GOAL OF THE EXERCISE
Produce as output only the lines below starting at the line with "theorem test_wf_queue : (Instr.qtailWrite" and continuing through the line with "read 0x02C0060008000030#64 = some", each one exactly as written.

*** Opening TASK INPUTS ***

-- ==== Sys2Proof/Tests/Slice0.lean ====
section
/-!
SUPPORT. Tests: terms that well-formedness refuses, words written out from the encodings of the spec, single steps with
results computed by hand from it, and for each obligation with hypotheses a state and operands that meet them.
-/

namespace Sys2Proof.Tests

set_option Elab.async false

open Sys2Proof.Machine

/-! ## Ill-formed terms, one for each check -/

theorem test_wf_cmp : (Instr.cmp .zero 1#6 2#6 3#6).wf = false ∧ (Instr.cmp .lt 1#6 2#6 3#6).wf = true := by decide
theorem test_wf_cmpi : (Instr.cmpi .nonzero 1#6 2#6 3#30).wf = false := by decide
theorem test_wf_br :
    (Instr.br .zero 1#6 2#6 0#3 0#26).wf = false ∧ (Instr.br .lt 1#6 2#6 7#3 0#26).wf = false
      ∧ (Instr.br .lt 1#6 2#6 6#3 0#26).wf = true := by decide
theorem test_wf_slot_seven :
    (Instr.jmp 7#3 1#26).wf = false ∧ (Instr.call 7#3 1#26).wf = false ∧ (Instr.start 0#2 1#6 2#6 7#3 1#26).wf = false := by decide
theorem test_wf_rounding :
    (Instr.fadd .sr 1#6 2#6 3#6).wf = false ∧ (Instr.fsub .sr 1#6 2#6 3#6).wf = false ∧ (Instr.fmul .sr 1#6 2#6 3#6).wf = false
      ∧ (Instr.fma .sr 1#6 2#6 3#6 4#6).wf = false ∧ (Instr.dadd (.fp32 .sr) 1#5 2#5 3#5 0#6).wf = false
      ∧ (Instr.dmin (.bf16 .sr) 1#5 2#5 3#5 0#6).wf = false := by decide
theorem test_wf_formats :
    (Instr.fcvt .raw .fp32 .rne 1#6 2#6).wf = false ∧ (Instr.fcvt .fp32 .raw .rne 1#6 2#6).wf = false
      ∧ (Instr.fclass .int32 1#6 2#6).wf = false ∧ (Instr.dcvt .int64 .fp32 .rne 1#5 2#5 0#6).wf = false
      ∧ (Instr.fcvt .int64 .fp32 .sr 1#6 2#6).wf = false ∧ (Instr.fcvt .int64 .fp32 .rz 1#6 2#6).wf = true := by decide
theorem test_wf_lane_compare : (Instr.dcmp (.int .zero) 1#5 2#5 3#5 0#6).wf = false := by decide
theorem test_wf_orders :
    (Instr.ld 1#6 2#6 0#6 .x1 .rel .ctx 0#20).wf = false ∧ (Instr.st 1#6 2#6 0#6 .x1 .acq .ctx 0#20).wf = false
      ∧ (Instr.ldd 1#5 2#6 0#6 .x1 .acqrel .ctx 0#20).wf = false ∧ (Instr.stdf 1#5 2#6 0#6 .x1 .acqrel .ctx 0#20).wf = false
      ∧ (Instr.fence .plain .system).wf = false := by decide
theorem test_wf_ctxq : (Instr.ctxq .self 1#6 2#6).wf = false ∧ (Instr.ctxq .state 1#6 2#6).wf = true := by decide
theorem test_wf_recv :
    (Instr.recv 1#6 1#6 2#6).wf = false ∧ (Instr.recv 1#6 2#6 2#6).wf = false ∧ (Instr.recv 0#6 0#6 0#6).wf = true := by decide
theorem test_wf_index_pair :
    (Instr.gather 1#6 2#6 3#6).wf = false ∧ (Instr.scatter 1#6 2#6 0#6).wf = false
      ∧ (Instr.rcopy .add true 1#6 2#6 0#6).wf = false ∧ (Instr.rcopy .add false 1#6 2#6 0#6).wf = true := by decide
theorem test_wf_control_words :
    (Instr.sysr 1#6 2#6 0x100#12).wf = false ∧ (Instr.sysw 1#6 2#6 0x100#12).wf = false
      ∧ (Instr.sysr 1#6 2#6 0x800#12).wf = true := by decide
theorem test_wf_tlbi : (Instr.tlbi .page 1#6 2#6).wf = false ∧ (Instr.tlbi .all 1#6 0#6).wf = false := by decide
theorem test_wf_mill :
    (Instr.mill 0#3 (.kn .int8 0#4) .bf16 .bf16 0#4 0#4 0#3 .acc 0#4).wf = false
      ∧ (Instr.mill 0#3 .none .int8 .bf16 0#4 0#4 0#3 .acc 0#4).wf = false
      ∧ (Instr.millg 0#3 .none .bf16 .bf16 0#4 0#4 0#2 0#3 .acc 0#4).wf = false
      ∧ (Instr.millx 0#3 (.kv .bf16 0#4) .bf16 .bf16 0#4 0#4 0#4 0#3 .acc 0#4).wf = false := by decide
theorem test_wf_mdrain : (Instr.mdrain 2017#11 0#3 0#4).wf = false ∧ (Instr.mdrain 2016#11 0#3 0#4).wf = true := by decide

/-- A VEC argument of plain registers. -/
def vargs : VArgs := { d := 1#11, a := .reg 2#11, b := 3#11, sink := none, nf := 0#4 }
/-- A VEC argument of one plain register. -/
def vargs1 : VArgs1 := { d := 1#11, a := .reg 2#11, sink := none, nf := 0#4 }

theorem test_wf_vec :
    (Instr.vand .fp32 vargs).wf = false ∧ (Instr.vshl .bf16x2 vargs).wf = false ∧ (Instr.vsra .uint32 vargs).wf = false
      ∧ (Instr.vsel .uint32 vargs).wf = false ∧ (Instr.vexp2 .int32 vargs1).wf = false
      ∧ (Instr.vred .bf16x2 .add vargs1).wf = false ∧ (Instr.vcvt .int16x2 true .rne .fp32 vargs1).wf = false
      ∧ (Instr.vcvt .fp32 true .rne .int64 vargs1).wf = false := by decide
theorem test_wf_vpack :
    (Instr.vpack .fp32 0#11 0#11 0#4).wf = false ∧ (Instr.vpack .bf16 0#11 2047#11 0#4).wf = false
      ∧ (Instr.vunpk .fp4 2041#11 0#11 0#4).wf = false ∧ (Instr.vunpk .fp4 2040#11 0#11 0#4).wf = true := by decide
theorem test_wf_timed :
    (Instr.scnt 0#2 .n 0#6 3#12 0#4).wf = false ∧ (Instr.window .dflt 0#4 0#34).wf = false ∧ (Instr.pread 0#6 33#6 31#5).wf = false
      ∧ (Instr.nfset .eq .none 0#4 0#6 0#28).wf = false ∧ (Instr.tstep 0#6 0#34).wf = false := by decide
theorem test_wf_queue : (Instr.qtailWrite 5 0#64).wf = false ∧ (Instr.packetAccept 5).wf = false := by decide

/-! ## Words written out bit by bit from 02 R61-R67 -/

/-- What a word decodes to, nothing where it is refused. -/
def read (w : Word) : Option Slot := (decode w).toOption

theorem test_decode_integer :
    read 0x0000450420000000#64 = some ⟨0#8, .add 5#6 1#6 2#6⟩ ∧ decodeTableWord 64 0x0000450420000000 = some (.add 5#6 1#6 2#6) := by
  decide
theorem test_decode_float_lanes : read 0x0027481280020200#64 = some ⟨0#8, .dhist true 4#5 1#5 5#5 0#6⟩ := by decide
theorem test_decode_memory :
    read 0x0040070C44C00010#64 = some ⟨0#8, .ld 7#6 3#6 4#6 .x8 .acq .partition 16#20⟩
      ∧ read 0x00404B280C000008#64 = some ⟨0#8, .st 11#6 10#6 0#6 .x512 .plain .ctx 8#20⟩ := by decide
theorem test_decode_flow : read 0x0060041488000123#64 = some ⟨0#8, .br .lt 4#6 5#6 2#3 0x123#26⟩ := by decide
theorem test_decode_messages : read 0x0067405CD0010000#64 = some ⟨0#8, .post 23#6 13#6 1#6⟩ := by decide
theorem test_decode_copies : read 0x0065004915800000#64 = some ⟨0#8, .gather 18#6 17#6 22#6⟩ := by decide
theorem test_decode_mill :
    read 0x108003318C402810#64 = some ⟨16#8, .mill 0#3 (.kn .bf16 4#4) .bf16 .bf16 2#4 1#4 0#3 .ovw 0#4⟩
      ∧ read 0xA580403180000420#64 = some ⟨165#8, .millg 0#3 .none .bf16 .bf16 0#4 0#4 2#2 0#3 .arr 0#4⟩ := by decide
theorem test_decode_vector :
    read 0x03A0005000019282#64 = some ⟨3#8, .vadd .fp32 { d := 10#11, a := .link .n, b := 12#11, sink := some .e, nf := 2#4 }⟩
      ∧ read 0x02A301001E03E010#64
        = some ⟨2#8, .vcmp .int32 { d := 32#11, a := .reg 30#11, b := 31#11, sink := none, nf := 0#4 }⟩ := by decide
theorem test_decode_streams :
    read 0x02C0060008000030#64 = some ⟨2#8, .sld 0#2 6#6 3#6 32#12 0#4⟩
      ∧ read 0x10C080000C000030#64 = some ⟨16#8, .sst 0#6 3#6 48#12 0#4⟩
      ∧ read 0x00C0C10008008030#64 = some ⟨0#8, .sgth 0#2 .i32 1#6 3#6 32#12 0#4⟩ := by decide
theorem test_decode_reeve :
    read 0x04E0020400000006#64 = some ⟨4#8, .window .dflt 2#4 6#34⟩ ∧ read 0x06E0400000000005#64 = some ⟨6#8, .pread 0#6 5#6 0#5⟩
      ∧ read 0x00E1C00000000007#64 = some ⟨0#8, .tsync 7#16⟩ := by decide
theorem test_decode_reserved :
    read 0x0000450420000001#64 = none ∧ read 0x0100450420000000#64 = none ∧ read 0x001FC00000000000#64 = none := by decide

/-! ## A small package: one launch current in partition 0, context 0 of core 0 running -/

/-- The current launch: fifteen code lines from line 1, page tables at 0x10000, its shares of the Mere, the Loft and local
memory. -/
def wJob : Resident :=
  { (default : Resident) with
    state := .current
    image := 0x400000
    nlines := 16
    codeFirst := 1
    codeCount := 15
    code := [(1, 0x7F00000002#512)]
    place := { (default : Place) with root := 0x10000, mlen := 32, flen := 2, llen := 4 } }

/-- A leaf with V, D, A, X, W and R that maps to a page (08 R250). -/
def wLeaf (pa : Nat) : Word := 0xBE00000000000000#64 ||| BitVec.ofNat 64 pa

/-- Page 1 in local memory, page 2 in HBM, page 3 in the Mere of tile 0, page 4 without R, page 5 at the launch's image. -/
def wTlb : List TlbEnt :=
  [{ page := 1, large := false, slot := 0, leaf := wLeaf 0x10040000000 },
   { page := 2, large := false, slot := 0, leaf := wLeaf 0x20000 },
   { page := 3, large := false, slot := 0, leaf := wLeaf 0x10000000000 },
   { page := 4, large := false, slot := 0, leaf := 0xBC00000000020000#64 }]

def wBase : State :=
  { (State.reset.onPart 0 fun p => { p with cur := some 0, res := [(0, some wJob)], tlbs := [(1, wTlb)] }) with stage := 7, clock := 100 }
    |>.onJob fun j => { j with begun := true, cores := [(0, { (default : Core) with running := some 0 })] }

/-- The base with registers of the context in focus: G1 to G3 and D1 to D3. -/
def wRegs : State :=
  wBase.onCx fun c =>
    { c with
      state := .running, pc := 8#29, upv := 80#29, ran := true
      g := [(1, 7#64), (2, 0xFFFFFFFFFFFFFFFF#64), (3, 5#64), (4, 0x8000000000000000#64)]
      d := [(1, 0x0000000500000003#512), (2, 0x0000000700000002#512), (3, 1#512)] }

/-- The base with G1 and G2 given. -/
def wG (x y : Word) : State := wRegs.onCx fun c => { c with g := [(1, x), (2, y), (3, 5#64)] }

/-- The register that an instruction leaves in G5, when it answers a next state. -/
def g5 (i : Instr) (s : State) : Option Word :=
  match exec i s with
  | .next t => some (t.cx.rg 5#6)
  | _ => none

/-- The context that an instruction leaves in focus. -/
def after (i : Instr) (s : State) : Option Ctx :=
  match exec i s with
  | .next t => some t.cx
  | _ => none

*** Closing TASK INPUTS ***

RESPONSE AREA
theorem test_wf_queue : (Instr.qtailWrite 5 0#64).wf = false ∧ (Instr.packetAccept 5).wf = false := by decide

/-! ## Words written out bit by bit from 02 R61-R67 -/

/-- What a word decodes to, nothing where it is refused. -/
def read (w : Word) : Option Slot := (decode w).toOption

theorem test_decode_integer :
    read 0x0000450420000000#64 = some ⟨0#8, .add 5#6 1#6 2#6⟩ ∧ decodeTableWord 64 0x0000450420000000 = some (.add 5#6 1#6 2#6) := by
  decide
theorem test_decode_float_lanes : read 0x0027481280020200#64 = some ⟨0#8, .dhist true 4#5 1#5 5#5 0#6⟩ := by decide
theorem test_decode_memory :
    read 0x0040070C44C00010#64 = some ⟨0#8, .ld 7#6 3#6 4#6 .x8 .acq .partition 16#20⟩
      ∧ read 0x00404B280C000008#64 = some ⟨0#8, .st 11#6 10#6 0#6 .x512 .plain .ctx 8#20⟩ := by decide
theorem test_decode_flow : read 0x0060041488000123#64 = some ⟨0#8, .br .lt 4#6 5#6 2#3 0x123#26⟩ := by decide
theorem test_decode_messages : read 0x0067405CD0010000#64 = some ⟨0#8, .post 23#6 13#6 1#6⟩ := by decide
theorem test_decode_copies : read 0x0065004915800000#64 = some ⟨0#8, .gather 18#6 17#6 22#6⟩ := by decide
theorem test_decode_mill :
    read 0x108003318C402810#64 = some ⟨16#8, .mill 0#3 (.kn .bf16 4#4) .bf16 .bf16 2#4 1#4 0#3 .ovw 0#4⟩
      ∧ read 0xA580403180000420#64 = some ⟨165#8, .millg 0#3 .none .bf16 .bf16 0#4 0#4 2#2 0#3 .arr 0#4⟩ := by decide
theorem test_decode_vector :
    read 0x03A0005000019282#64 = some ⟨3#8, .vadd .fp32 { d := 10#11, a := .link .n, b := 12#11, sink := some .e, nf := 2#4 }⟩
      ∧ read 0x02A301001E03E010#64
        = some ⟨2#8, .vcmp .int32 { d := 32#11, a := .reg 30#11, b := 31#11, sink := none, nf := 0#4 }⟩ := by decide
theorem test_decode_streams :
    read 0x02C0060008000030#64 = some ⟨2#8, .sld 0#2 6#6 3#6 32#12 0#4⟩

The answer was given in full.